Stored data entries
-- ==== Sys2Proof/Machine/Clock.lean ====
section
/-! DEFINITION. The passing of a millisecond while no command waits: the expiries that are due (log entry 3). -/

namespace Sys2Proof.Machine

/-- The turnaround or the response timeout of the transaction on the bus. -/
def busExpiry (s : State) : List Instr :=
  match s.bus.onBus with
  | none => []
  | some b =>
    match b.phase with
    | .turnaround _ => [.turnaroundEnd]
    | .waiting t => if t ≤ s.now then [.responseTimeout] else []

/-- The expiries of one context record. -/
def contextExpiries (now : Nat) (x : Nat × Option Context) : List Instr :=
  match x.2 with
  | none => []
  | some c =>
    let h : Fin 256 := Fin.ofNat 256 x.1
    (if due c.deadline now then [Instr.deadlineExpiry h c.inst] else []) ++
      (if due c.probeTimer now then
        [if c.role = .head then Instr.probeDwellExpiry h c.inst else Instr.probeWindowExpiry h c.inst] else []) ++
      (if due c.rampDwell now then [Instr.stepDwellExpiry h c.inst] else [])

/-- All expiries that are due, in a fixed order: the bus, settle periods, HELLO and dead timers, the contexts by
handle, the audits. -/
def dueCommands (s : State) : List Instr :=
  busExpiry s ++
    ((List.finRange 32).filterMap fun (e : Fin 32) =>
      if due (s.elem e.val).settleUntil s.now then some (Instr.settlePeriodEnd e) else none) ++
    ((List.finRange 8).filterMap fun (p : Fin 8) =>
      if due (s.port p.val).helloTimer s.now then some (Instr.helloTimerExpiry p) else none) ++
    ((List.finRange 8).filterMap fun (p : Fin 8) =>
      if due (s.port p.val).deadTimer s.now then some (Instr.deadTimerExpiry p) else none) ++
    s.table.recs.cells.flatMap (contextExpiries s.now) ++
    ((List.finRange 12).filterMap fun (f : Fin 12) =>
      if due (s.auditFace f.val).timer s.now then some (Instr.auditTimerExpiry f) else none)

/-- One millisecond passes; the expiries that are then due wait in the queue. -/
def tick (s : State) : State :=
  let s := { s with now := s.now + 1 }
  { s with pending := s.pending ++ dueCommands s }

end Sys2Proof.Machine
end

---

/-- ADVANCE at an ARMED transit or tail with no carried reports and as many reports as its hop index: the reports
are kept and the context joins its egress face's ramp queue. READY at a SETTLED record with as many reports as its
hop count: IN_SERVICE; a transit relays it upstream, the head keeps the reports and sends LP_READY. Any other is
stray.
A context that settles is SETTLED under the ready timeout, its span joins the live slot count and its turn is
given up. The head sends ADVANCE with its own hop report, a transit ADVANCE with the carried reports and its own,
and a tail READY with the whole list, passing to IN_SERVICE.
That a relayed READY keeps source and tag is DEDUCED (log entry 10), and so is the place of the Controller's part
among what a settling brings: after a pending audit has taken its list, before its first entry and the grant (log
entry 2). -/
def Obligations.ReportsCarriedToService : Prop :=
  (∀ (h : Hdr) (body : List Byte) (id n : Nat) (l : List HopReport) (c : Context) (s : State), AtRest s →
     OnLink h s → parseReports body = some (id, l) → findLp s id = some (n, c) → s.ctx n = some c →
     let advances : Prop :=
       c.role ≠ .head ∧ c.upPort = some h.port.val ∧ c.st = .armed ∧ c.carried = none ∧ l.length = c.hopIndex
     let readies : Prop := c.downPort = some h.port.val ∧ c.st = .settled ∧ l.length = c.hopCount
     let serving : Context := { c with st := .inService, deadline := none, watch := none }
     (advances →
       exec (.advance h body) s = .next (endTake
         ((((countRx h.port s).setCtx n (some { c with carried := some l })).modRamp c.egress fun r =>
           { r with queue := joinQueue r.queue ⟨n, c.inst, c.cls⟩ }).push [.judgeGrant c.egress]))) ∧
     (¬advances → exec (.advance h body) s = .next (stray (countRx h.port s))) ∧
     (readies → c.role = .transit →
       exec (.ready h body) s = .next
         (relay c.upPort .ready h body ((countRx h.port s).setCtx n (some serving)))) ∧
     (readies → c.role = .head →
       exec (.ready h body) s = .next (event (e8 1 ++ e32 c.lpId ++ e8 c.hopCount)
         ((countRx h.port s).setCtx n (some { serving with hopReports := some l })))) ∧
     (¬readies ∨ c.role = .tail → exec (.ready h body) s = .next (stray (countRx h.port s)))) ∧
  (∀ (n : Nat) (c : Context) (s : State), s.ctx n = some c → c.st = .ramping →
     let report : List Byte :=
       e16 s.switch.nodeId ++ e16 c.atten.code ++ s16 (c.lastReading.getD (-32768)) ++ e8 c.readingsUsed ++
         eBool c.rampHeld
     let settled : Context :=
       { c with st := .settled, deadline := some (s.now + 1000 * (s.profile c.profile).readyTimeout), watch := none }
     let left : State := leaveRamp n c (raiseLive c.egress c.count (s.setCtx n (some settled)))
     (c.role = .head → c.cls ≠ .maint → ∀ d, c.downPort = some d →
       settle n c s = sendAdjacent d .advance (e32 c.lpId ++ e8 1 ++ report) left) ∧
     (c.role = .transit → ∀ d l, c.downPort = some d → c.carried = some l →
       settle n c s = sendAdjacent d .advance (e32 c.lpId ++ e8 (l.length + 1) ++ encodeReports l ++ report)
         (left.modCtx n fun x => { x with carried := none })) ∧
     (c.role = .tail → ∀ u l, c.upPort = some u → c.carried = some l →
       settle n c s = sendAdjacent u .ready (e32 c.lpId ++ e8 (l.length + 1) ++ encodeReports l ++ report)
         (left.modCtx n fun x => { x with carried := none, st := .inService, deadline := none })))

> [Requirement] Could you return exactly the lines above from the line with "(∀ (h : Hdr) (body" to the line with "c.role ≠ .head", both included, and nothing else?

> [Answer to the problem]
  (∀ (h : Hdr) (body : List Byte) (id n : Nat) (l : List HopReport) (c : Context) (s : State), AtRest s →
     OnLink h s → parseReports body = some (id, l) → findLp s id = some (n, c) → s.ctx n = some c →
     let advances : Prop :=
       c.role ≠ .head ∧ c.upPort = some h.port.val ∧ c.st = .armed ∧ c.carried = none ∧ l.length = c.hopIndex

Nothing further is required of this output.